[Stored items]

::::

/-- The operand bytes are fetched one by one, JSR's second left out. -/
theorem fetchOperands_result (hf : opForm op = some f) (hc : f.Completes args i) (t : State) :
    ∃ n, n + 1 = fetchedBytes i ∧ (fetchOperands op t).2.result = recordBytes t.result n := by
  rw [fetchedBytes, opcodeOf_of_completes hf hc, encode_of_completes hf hc]
  have hjsr (h : readsHighLate op = true) : opForm op = some (.word .jsr) := by
    rw [beq_iff_eq.1 h]; rfl
  cases hc with
  | done =>
    have hlate : readsHighLate op = false := Bool.eq_false_iff.2 fun h => by rw [hjsr h] at hf; cases hf
    exact ⟨0, by simp [hlate], by simp [fetchOperands, operandCount, hf, recordBytes]⟩
  | byte =>
    have hlate : readsHighLate op = false := Bool.eq_false_iff.2 fun h => by rw [hjsr h] at hf; cases hf
    exact ⟨1, by simp [hlate], by simp [fetchOperands, operandCount, hf, fetchByte_result]⟩
  | word =>
    cases hlate : readsHighLate op with
    | true => exact ⟨1, by simp, by simp [fetchOperands, operandCount, hf, hlate, fetchByte_result]⟩
    | false => exact ⟨2, by simp, by simp [fetchOperands, operandCount, hf, hlate, fetchByte_result, recordBytes]⟩

/-- Whatever the bus gives, the fetch of an instruction leaves that instruction's record. -/
theorem fetchInstr_result {s u : State} (h : fetchInstr s = (some i, u)) : u.result = fetchedRecord i := by
  simp only [fetchInstr] at h
  split at h
  · next rest hdec =>
    obtain ⟨f, args, hf, hc, -⟩ := decode_cons_iff.1 hdec
    obtain ⟨n, hn, hresult⟩ := fetchOperands_result hf hc (fetchOpcode s).2
    cases h
    rw [hresult, fetchOpcode_result, recordBytes, fetchedRecord, opcodeOf_of_completes hf hc, ← hn, Nat.add_comm n 1]
  · cases h

end Fetched

/-! ### The result record after an operation -/

section Records

variable (a v : Byte) (w : Word) (s : State) (r : Byte × State)

@[simp] theorem readZp_result : (readZp a s).2.result = recordAfter s.result 1 false := (readZp_seq a s).result
@[simp] theorem readZpx_result : (readZpx a s).2.result = recordAfter s.result 2 false := (readZpx_seq a s).result
@[simp] theorem readZpy_result : (readZpy a s).2.result = recordAfter s.result 2 false := (readZpy_seq a s).result
@[simp] theorem readAbs_result : (readAbs w s).2.result = recordAfter s.result 1 false := (readAbs_seq w s).result
@[simp] theorem readAbsx_result : (readAbsx w s).2.result = recordAfter s.result 1 (crosses w s.cpu.x) :=
  (readAbsx_seq w s).result
@[simp] theorem readAbsy_result : (readAbsy w s).2.result = recordAfter s.result 1 (crosses w s.cpu.y) :=
  (readAbsy_seq w s).result
@[simp] theorem readIndx_result : (readIndx a s).2.result = recordAfter s.result 4 false := (readIndx_seq a s).result
@[simp] theorem readIndy_result :
    (readIndy a s).2.result = recordAfter s.result 3 (crosses (readPointer a s).1 s.cpu.y) := (readIndy_seq a s).result

@[simp] theorem loadA_result : (loadA r).result = r.2.result := rfl
@[simp] theorem loadX_result : (loadX r).result = r.2.result := rfl
@[simp] theorem loadY_result : (loadY r).result = r.2.result := rfl
@[simp] theorem addOperand_result : (addOperand r).result = r.2.result := rfl
@[simp] theorem subOperand_result : (subOperand r).result = r.2.result := rfl
@[simp] theorem combineA_result (f : Byte → Byte → Byte) : (combineA f r).result = r.2.result := rfl
@[simp] theorem testOperand_result : (testOperand r).result = r.2.result := rfl
@[simp] theorem compareOperand_result : (compareOperand v r).result = r.2.result := rfl

@[simp] theorem eaZp_result : (eaZp a s).2.result = s.result := rfl
@[simp] theorem eaAbs_result : (eaAbs w s).2.result = s.result := rfl
@[simp] theorem eaZpx_result : (eaZpx a s).2.result = recordAfter s.result 1 false := (eaZpIndexed_seq a _ s).result
@[simp] theorem eaZpy_result : (eaZpy a s).2.result = recordAfter s.result 1 false := (eaZpIndexed_seq a _ s).result
@[simp] theorem eaAbsx_result : (eaAbsx w s).2.result = recordAfter s.result 1 false := (eaFixed_seq w _ s).result
@[simp] theorem eaAbsy_result : (eaAbsy w s).2.result = recordAfter s.result 1 false := (eaFixed_seq w _ s).result
@[simp] theorem eaIndx_result : (eaIndx a s).2.result = recordAfter s.result 3 false := (eaIndx_seq a s).result
@[simp] theorem eaIndy_result : (eaIndy a s).2.result = recordAfter s.result 3 false := (eaIndy_seq a s).result

@[simp] theorem storeAt_result (ea : Word × State) : (storeAt v ea).result = recordAfter ea.2.result 1 false :=
  (storeAt_seq (.refl ea.2) v).result

/-- A read-modify-write tail is three cycles, and marks its double write (40_addressing_modes R187). -/
theorem modifyAt_result (f : Byte → Flags → ShiftResult) (ea : Word × State) :
    (modifyAt f ea).result = { recordAfter ea.2.result 3 false with bug := some .rmwDoubleWrite } := by
  simp [modifyAt, State.markBug, recordAfter]

@[simp] theorem modifyA_result (f : Byte → Flags → ShiftResult) : (modifyA f s).result = recordAfter s.result 1 false := by
  simp [modifyA, recordAfter]

@[simp] theorem transferA_result : (transferA v s).result = recordAfter s.result 1 false := by
  simp [transferA, recordAfter]
@[simp] theorem transferX_result : (transferX v s).result = recordAfter s.result 1 false := by
  simp [transferX, recordAfter]
@[simp] theorem transferY_result : (transferY v s).result = recordAfter s.result 1 false := by
  simp [transferY, recordAfter]
@[simp] theorem countX_result : (countX v s).result = recordAfter s.result 1 false := by
  simp [countX, recordAfter]
@[simp] theorem countY_result : (countY v s).result = recordAfter s.result 1 false := by
  simp [countY, recordAfter]
@[simp] theorem setFlag_result (f : Flags → Flags) : (setFlag f s).result = recordAfter s.result 1 false := by
  simp [setFlag, recordAfter]

@[simp] theorem pullA_result : (pullA s).result = recordAfter s.result 3 false := by simp [pullA, recordAfter]
@[simp] theorem pullP_result : (pullP s).result = recordAfter s.result 3 false := by simp [pullP, recordAfter]

end Records

/-! ### The post-condition -/

/-- A bug mark only weakens the post-condition on the cycles (60_exceptions R465). -/
theorem resultValid_bug {r : ResultRecord} (hr : r.bug = none) (h : resultValid r = true) (b : Option CpuBug) :
    resultValid { r with bug := b } = true := by
  revert h
  simp only [resultValid, hr]
  cases r.defn with
  | none => exact id
  | some d => cases b <;> simp +contextual

section PostCondition

variable {i : Instr} {d : InstrDef} {s t u : State} {n : Nat} {crossed : Bool}

/-- The post-condition holds after as many cycles as the row says, with one more for a crossed page where the row is
page-sensitive (60_exceptions R465). -/
theorem recordAfter_valid (hd : opcodeTable (opcodeOf i) = some d) (hbytes : fetchedBytes i = d.bytes)
    (hcycles : d.bytes + n = d.cycles) (hbranch : d.branch = false) (hcrossed : crossed = true → d.pageSensitive = true) :
    resultValid (recordAfter (fetchedRecord i) n crossed) = true := by
  cases crossed <;> simp_all [resultValid, recordAfter, fetchedRecord]

/-- An instruction meets the post-condition when the state it answers holds a record that does. -/
theorem resultValid_of_next (h : Host.Outcome.next u = (.next t : Host.Outcome State Fault Refusal))
    (hu : resultValid u.result = true) : resultValid t.result = true := Host.Outcome.next.inj h ▸ hu

theorem valid_of_next (n : Nat) (crossed : Bool) (hs : s.result = fetchedRecord i)
    (h : Host.Outcome.next u = (.next t : Host.Outcome State Fault Refusal)) (hu : u.result = recordAfter s.result n crossed)
    (hd : opcodeTable (opcodeOf i) = some d) (hbytes : fetchedBytes i = d.bytes)
    (hcycles : d.bytes + n = d.cycles) (hbranch : d.branch = false) (hcrossed : crossed = true → d.pageSensitive = true) :
    resultValid t.result = true :=
  resultValid_of_next h (by rw [hu, hs]; exact recordAfter_valid hd hbytes hcycles hbranch hcrossed)

/-- A read-modify-write form: the cycles of its address and three more, the double write marked. -/
theorem valid_of_modify (n : Nat) {f : Byte → Flags → ShiftResult} {ea : Word × State} (hs : s.result = fetchedRecord i)
    (h : Host.Outcome.next (modifyAt f ea) = (.next t : Host.Outcome State Fault Refusal))
    (hea : ea.2.result = recordAfter s.result n false) (hd : opcodeTable (opcodeOf i) = some d)
    (hbytes : fetchedBytes i = d.bytes) (hcycles : d.bytes + (n + 3) = d.cycles) (hbranch : d.branch = false) :
    resultValid t.result = true := by
  refine resultValid_of_next h ?_
  have hadd : recordAfter (recordAfter (fetchedRecord i) n false) 3 false = recordAfter (fetchedRecord i) (n + 3) false := by
    simp [recordAfter, Nat.add_assoc]
  rw [modifyAt_result, hea, hs, hadd]
  exact resultValid_bug rfl (recordAfter_valid (crossed := false) hd hbytes hcycles hbranch nofun) _

/-- A branch: none, one or two cycles more, as it is taken and crosses a page (45_control R354). -/
theorem valid_of_branch {c : Bool} {off : Byte} (hs : s.result = fetchedRecord i)
    (h : Host.Outcome.next (branchIf c off s) = (.next t : Host.Outcome State Fault Refusal))
    (hd : opcodeTable (opcodeOf i) = some d) (hbytes : fetchedBytes i = d.bytes) (hcycles : d.bytes = d.cycles)
    (hbranch : d.branch = true) : resultValid t.result = true := by
  refine resultValid_of_next h ?_
  cases c with
  | false =>
    have hstay : branchIf false off s = s := rfl
    simp [hstay, hs, resultValid, fetchedRecord, hd, hbytes, hcycles, hbranch]
  | true =>
    simp only [branchIf_true, State.withCpu_result, hs]
    cases branchCrosses s (s.cpu.pc + off.signExtend 16) <;>
      simp [recordAfter, resultValid, fetchedRecord, hd, hbytes, hcycles, hbranch]

end PostCondition

/-- Every instruction, begun with the record its fetch leaves, meets the post-condition: one case per number of cycles after
the fetch and per way to add to them (40_addressing_modes R193 to R195). -/
theorem exec_resultValid {i : Instr} {s t : State} (hs : s.result = fetchedRecord i) (h : exec i s = .next t) :
    resultValid t.result = true := by
  cases i with
  | ldaImm | ldxImm | ldyImm | adcImm | sbcImm | cmpImm | cpxImm | cpyImm | andImm | oraImm | eorImm | jmpAbs =>
    exact valid_of_next 0 false hs h (by simp [recordAfter]) rfl rfl rfl rfl nofun
  | ldaZp | ldxZp | ldyZp | adcZp | sbcZp | cmpZp | cpxZp | cpyZp | andZp | oraZp | eorZp | bitZp | ldaAbs | ldxAbs
  | ldyAbs | adcAbs | sbcAbs | cmpAbs | cpxAbs | cpyAbs | andAbs | oraAbs | eorAbs | bitAbs | staZp | stxZp | styZp
  | staAbs | stxAbs | styAbs | aslAcc | lsrAcc | rolAcc | rorAcc | txa | tya | tax | tsx | tay | txs | inx | dex | iny
  | dey | clc | cld | cli | clv | sec | sed | sei | nop =>
    exact valid_of_next 1 false hs h (by simp [recordAfter]) rfl rfl rfl rfl nofun
  | ldaZpx | ldxZpy | ldyZpx | adcZpx | sbcZpx | cmpZpx | andZpx | oraZpx | eorZpx | staZpx | stxZpy | styZpx | staAbsx
  | staAbsy | pha | php =>
    exact valid_of_next 2 false hs h (by simp [recordAfter]) rfl rfl rfl rfl nofun
  | pla | plp => exact valid_of_next 3 false hs h (by simp) rfl rfl rfl rfl nofun
  | ldaIndx | adcIndx | sbcIndx | cmpIndx | andIndx | oraIndx | eorIndx | staIndx | staIndy =>
    exact valid_of_next 4 false hs h (by simp [recordAfter]) rfl rfl rfl rfl nofun
  | rts => exact valid_of_next 5 false hs h (by rw [returnSubroutine_eq]; rfl) rfl rfl rfl rfl nofun
  | rti => exact valid_of_next 5 false hs h (by rw [returnFromTrap_dummyReadPC_eq]; rfl) rfl rfl rfl rfl nofun
  | brk => exact valid_of_next 6 false hs h (by rw [takeTrap_skipPadding_eq]; rfl) rfl rfl rfl rfl nofun
  | ldaAbsx w | ldyAbsx w | adcAbsx w | sbcAbsx w | cmpAbsx w | andAbsx w | oraAbsx w | eorAbsx w =>
    exact valid_of_next 1 (crosses w s.cpu.x) hs h (by simp) rfl rfl rfl rfl fun _ => rfl
  | ldaAbsy w | ldxAbsy w | adcAbsy w | sbcAbsy w | cmpAbsy w | andAbsy w | oraAbsy w | eorAbsy w =>
    exact valid_of_next 1 (crosses w s.cpu.y) hs h (by simp) rfl rfl rfl rfl fun _ => rfl
  | ldaIndy p | adcIndy p | sbcIndy p | cmpIndy p | andIndy p | oraIndy p | eorIndy p =>
    exact valid_of_next 3 (crosses (readPointer p s).1 s.cpu.y) hs h (by simp) rfl rfl rfl rfl fun _ => rfl
  | incZp | incAbs | decZp | decAbs | aslZp | aslAbs | lsrZp | lsrAbs | rolZp | rolAbs | rorZp | rorAbs =>
    exact valid_of_modify 0 hs h (by simp [recordAfter]) rfl rfl rfl rfl
  | incZpx | incAbsx | decZpx | decAbsx | aslZpx | aslAbsx | lsrZpx | lsrAbsx | rolZpx | rolAbsx | rorZpx | rorAbsx =>
    exact valid_of_modify 1 hs h (by simp) rfl rfl rfl rfl
  | bcc | bcs | beq | bmi | bne | bpl | bvc | bvs => exact valid_of_branch hs h rfl rfl rfl rfl
  | jmpInd w =>
    refine resultValid_of_next h ?_
    rw [jumpIndirect_eq]
    simp only [State.withCpu_result, hs]
    exact resultValid_bug (r := recordAfter (fetchedRecord (.jmpInd w)) 2 false) rfl rfl _
  | jsr w =>
    refine resultValid_of_next h ?_
    rw [callSubroutine_eq]
    simp only [State.withCpu_result, hs]
    rfl

theorem finishInstr_of_valid {s : State} (h : resultValid s.result = true) :
    finishInstr s = { s with result := { s.result with final := true } } := if_pos h

/-- Settles O13: the fetch leaves the record of the instruction it gives, with which the instruction meets the post-condition. -/
theorem everyResultIsValid : Obligations.EveryResultIsValid := by
  intro s u t i hfetch hexec
  have hvalid := exec_resultValid (fetchInstr_result hfetch) hexec
  exact ⟨hvalid, finishInstr_of_valid hvalid⟩

/-! ### The invariant (60_exceptions R467) -/

theorem machineInv_withCpu (s : State) (c : Cpu) (r : ResultRecord) : MachineInv (s.withCpu c r) ↔ MachineInv s := Iff.rfl

theorem machineInv_raise (s : State) (f : Fault) : MachineInv (s.raise f) ↔ MachineInv s := Iff.rfl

::::

▶ _Work order_
For each line in the entries that holds "only", return that line.

▶ _Output for this task_
  simp only [fetchInstr] at h
/-- A bug mark only weakens the post-condition on the cycles (60_exceptions R465). -/
  simp only [resultValid, hr]
    simp only [branchIf_true, State.withCpu_result, hs]
    simp only [State.withCpu_result, hs]
    simp only [State.withCpu_result, hs]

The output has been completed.